Working data below:
-- ==== Sys2Proof/Laws/Decode.lean ====
section
/-!
SUPPORT. What the Layout Table, its lookup and an entry answer: the constraints of an admissible table
one by one, and what a record spelled by an entry is.
-/

namespace Sys2Proof

open Machine

/-- The constraints of an admissible table that proofs use (30_encoding.md R57). -/
theorem Layout.admissible_parts {L : Layout} (h : L.admissible = true) :
    L.length = 29 ∧ ⟨0x01, 2, .temp⟩ ∈ L ∧ ⟨0x05, 1, .occ⟩ ∈ L ∧ ⟨0x06, 2, .co2⟩ ∈ L ∧
      ⟨0x07, 2, .bat⟩ ∈ L ∧ (∃ e ∈ L, e.id = 0x04 ∧ e.dec = .noop) ∧
      (∃ e ∈ L, e.dec = .extd ∧ e.size = 1) ∧
      (∀ d, d ≠ .noop → L.servesOnce d = true) ∧
      (∀ e ∈ L, e.fixedOrNoop = true) ∧ (∀ e ∈ L, e.id ≠ 0x20) ∧ (L.map Entry.id).Nodup := by
  simp only [Layout.admissible, Bool.and_eq_true, decide_eq_true_eq, List.contains_iff_mem,
    List.any_eq_true, List.all_eq_true] at h
  obtain ⟨⟨⟨⟨⟨⟨⟨⟨⟨⟨h1, h2⟩, h3⟩, h4⟩, h5⟩, h6⟩, h7⟩, h8⟩, h9⟩, h10⟩, h11⟩ := h
  obtain ⟨⟨⟨⟨ht, hc⟩, hb⟩, ho⟩, he⟩ := h8
  refine ⟨h1, h2, h3, h4, h5, h6, h7, ?_, h9, h10, h11⟩
  intro d hd
  cases d <;> first | assumption | exact absurd rfl hd

theorem Layout.admissible_nodup {L : Layout} (h : L.admissible = true) : (L.map Entry.id).Nodup :=
  (Layout.admissible_parts h).2.2.2.2.2.2.2.2.2.2

theorem Layout.admissible_fixedOrNoop {L : Layout} (h : L.admissible = true) {e : Entry} (he : e ∈ L) :
    e.fixedOrNoop = true :=
  (Layout.admissible_parts h).2.2.2.2.2.2.2.2.1 e he

/-- A lookup answers an entry of the table with that identifier. -/
theorem Layout.lookup_mem {L : Layout} {t : Byte} {e : Entry} (h : L.lookup t = some e) :
    e ∈ L ∧ e.id = t := by
  induction L with
  | nil => cases h
  | cons x L ih =>
    simp only [Layout.lookup] at h
    split at h
    · rename_i hx
      cases h
      exact ⟨List.mem_cons_self, hx⟩
    · exact ⟨List.mem_cons_of_mem _ (ih h).1, (ih h).2⟩

theorem Layout.lookup_none {L : Layout} {t : Byte} (h : L.lookup t = none) {e : Entry} (he : e ∈ L) :
    e.id ≠ t := by
  induction L with
  | nil => cases he
  | cons x L ih =>
    simp only [Layout.lookup] at h
    split at h
    · cases h
    · rename_i hx
      rcases List.mem_cons.1 he with rfl | he
      · exact hx
      · exact ih h he

/-- With distinct identifiers, an entry of the table is what its identifier looks up. -/
theorem Layout.lookup_of_mem {L : Layout} (hn : (L.map Entry.id).Nodup) {e : Entry} (he : e ∈ L) :
    L.lookup e.id = some e := by
  induction L with
  | nil => cases he
  | cons x L ih =>
    simp only [List.map_cons, List.nodup_cons, List.mem_map, not_exists, not_and] at hn
    rcases List.mem_cons.1 he with rfl | he
    · simp [Layout.lookup]
    · have hx : x.id ≠ e.id := fun hx => hn.1 e he hx.symm
      simp [Layout.lookup, hx, ih hn.2 he]

theorem Layout.lookup_admissible {L : Layout} (h : L.admissible = true) {e : Entry} (he : e ∈ L) :
    L.lookup e.id = some e :=
  Layout.lookup_of_mem (Layout.admissible_nodup h) he

/-- A decoder that serves one entry serves no second one (R57 item 8). -/
theorem Layout.servesOnce_unique {L : Layout} {d : Decoder} (h : L.servesOnce d = true) {e e' : Entry}
    (he : e ∈ L) (hd : e.dec = d) (he' : e' ∈ L) (hd' : e'.dec = d) : e = e' := by
  simp only [Layout.servesOnce, decide_eq_true_eq] at h
  obtain ⟨x, hx⟩ := List.length_eq_one_iff.1 h
  have h1 : e ∈ L.filter (fun e => e.dec = d) := by simp [he, hd]
  have h2 : e' ∈ L.filter (fun e => e.dec = d) := by simp [he', hd']
  rw [hx, List.mem_singleton] at h1 h2
  rw [h1, h2]

theorem Layout.extdTag_mem {L : Layout} {e : Entry} (he : e ∈ L) (hd : e.dec = .extd) :
    ∃ x ∈ L, x.dec = .extd ∧ L.extdTag = x.id := by
  induction L with
  | nil => cases he
  | cons x L ih =>
    by_cases hx : x.dec = .extd
    · exact ⟨x, List.mem_cons_self, hx, by simp [Layout.extdTag, hx]⟩
    · rcases List.mem_cons.1 he with rfl | he
      · exact absurd hd hx
      · obtain ⟨y, hy, hyd, hyt⟩ := ih he
        exact ⟨y, List.mem_cons_of_mem _ hy, hyd, by simp [Layout.extdTag, hx, hyt]⟩

/-- `EXTD_TAG` is the identifier of the external-digital entry. -/
theorem Layout.extdTag_of_mem {L : Layout} (h : L.admissible = true) {e : Entry} (he : e ∈ L)
    (hd : e.dec = .extd) : L.extdTag = e.id := by
  obtain ⟨x, hx, hxd, hxt⟩ := Layout.extdTag_mem he hd
  have hs := (Layout.admissible_parts h).2.2.2.2.2.2.2.1 .extd (by decide)
  rw [hxt, Layout.servesOnce_unique hs hx hxd he hd]

/-- The shapes of the entries of an admissible table. -/
theorem Entry.fixedOrNoop_cases {e : Entry} (h : e.fixedOrNoop = true) :
    e.dec = .noop ∨ e = ⟨0x01, 2, .temp⟩ ∨ e = ⟨0x05, 1, .occ⟩ ∨ e = ⟨0x06, 2, .co2⟩ ∨
      e = ⟨0x07, 2, .bat⟩ ∨ (e.dec = .extd ∧ e.size = 1) := by
  simpa [Entry.fixedOrNoop, or_assoc] using h

/-- The row of a no-op identifier is a no-op record with that payload, well-formed where the table has
the entry. -/
theorem noopRow_some {id : Byte} {p : List Byte} {i : Instr} (h : noopRow id p = some i) (L : Layout) :
    i.payload = p ∧ i.tag L = id ∧ i.isNoop = true ∧
      i.wellFormed L = L.contains ⟨id, p.length, .noop⟩ := by
  have key : ∀ n : Nat, id.toNat = n → id = BitVec.ofNat 8 n := fun n hn => by
    rw [← hn, BitVec.ofNat_toNat, BitVec.setWidth_eq]
  unfold noopRow at h
  split at h <;> first | (cases h; done) | skip
  all_goals
    rename_i hid
    have hk := key _ hid
    cases h
    subst hk
    exact ⟨rfl, rfl, rfl, rfl⟩

/-- What a record that an entry spells says of the entry and the payload, whatever the table. -/
theorem Entry.spell_row {e : Entry} {p : List Byte} {i : Instr} (h : e.spell p = .row i) :
    i.payload = p ∧ i.isNoop = decide (e.dec = .noop) ∧
      (∀ b, i = .occ b → e.dec = .occ ∧ p = [b]) ∧ (∀ b, i = .extd b → e.dec = .extd ∧ p = [b]) := by
  unfold Entry.spell at h
  split at h
  case h_6 hd =>
    split at h <;> cases h
    rename_i hr
    obtain ⟨h1, _, h3, _⟩ := noopRow_some hr []
    refine ⟨h1, by simp [h3, hd], ?_, ?_⟩ <;> (rintro b rfl; simp [Instr.isNoop] at h3)
  case h_7 => cases h
  all_goals
    rename_i hd
    cases h
    simp [Instr.payload, Instr.isNoop, highByte_be16, lowByte_be16, hd]

/-- Only a no-op entry spells a record without a row. -/
theorem Entry.spell_otherNoop {e : Entry} {p : List Byte} (h : e.spell p = .otherNoop) :
    e.dec = .noop := by
  unfold Entry.spell at h
  split at h <;> first | assumption | cases h

/-- A no-op entry spells a no-op record with the payload, or one without a row. -/
theorem Entry.spell_noop {e : Entry} (h : e.dec = .noop) (p : List Byte) :
    e.spell p = .otherNoop ∨ ∃ i : Instr, e.spell p = .row i ∧ i.isNoop = true ∧ i.payload = p := by
  unfold Entry.spell
  rw [h]
  dsimp only
  cases hr : noopRow e.id p with
  | none => exact .inl rfl
  | some i =>
    obtain ⟨h1, _, h3, _⟩ := noopRow_some hr []
    exact .inr ⟨i, rfl, h3, h1⟩

/-- What an entry of an admissible table spells from a payload of its size. -/
theorem Entry.spell_cases {L : Layout} (h : L.admissible = true) {e : Entry} (he : e ∈ L)
    {p : List Byte} (hp : p.length = e.size) :
    (e.dec = .noop ∧ e.spell p = .otherNoop) ∨
      ∃ i : Instr, e.spell p = .row i ∧ i.wellFormed L = true ∧ i.payload = p ∧ i.tag L = e.id ∧
        i.isNoop = decide (e.dec = .noop) := by
  obtain ⟨id, size, dec⟩ := e
  rcases Entry.fixedOrNoop_cases (Layout.admissible_fixedOrNoop h he) with hd | hd | hd | hd | hd | hd
  · dsimp at hd hp
    subst hd
    cases hr : noopRow id p with
    | none => exact .inl ⟨rfl, by simp [Entry.spell, hr]⟩
    | some i =>
      obtain ⟨h1, h2, h3, h4⟩ := noopRow_some hr L
      refine .inr ⟨i, by simp [Entry.spell, hr], ?_, h1, h2, by simpa using h3⟩
      rw [h4, hp]
      simpa using he
  all_goals right
  · cases hd
    match p, hp with
    | [p0, p1], _ =>
      exact ⟨.temp (be16 p0 p1), rfl, by simpa [Instr.wellFormed] using he,
        by simp [Instr.payload, highByte_be16, lowByte_be16], rfl, rfl⟩
  · cases hd
    match p, hp with
    | [b], _ => exact ⟨.occ b, rfl, by simpa [Instr.wellFormed] using he, rfl, rfl, rfl⟩
  · cases hd
    match p, hp with
    | [p0, p1], _ =>
      exact ⟨.co2 (be16 p0 p1), rfl, by simpa [Instr.wellFormed] using he,
        by simp [Instr.payload, highByte_be16, lowByte_be16], rfl, rfl⟩
  · cases hd
    match p, hp with
    | [p0, p1], _ =>
      exact ⟨.bat (be16 p0 p1), rfl, by simpa [Instr.wellFormed] using he,
        by simp [Instr.payload, highByte_be16, lowByte_be16], rfl, rfl⟩
  · obtain ⟨hd, hs⟩ := hd
    dsimp at hd hs hp
    subst hd
    subst hs
    match p, hp with
    | [b], _ =>
      refine ⟨.extd b, rfl, ?_, rfl, Layout.extdTag_of_mem h he rfl, rfl⟩
      simp only [Instr.wellFormed, List.any_eq_true]
      exact ⟨_, he, rfl⟩

end Sys2Proof
end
End of Working data.
:: What is required ::
Say how many lines of the entries above hold the string "filter", and say nothing besides the number.

:: Your solution ::
2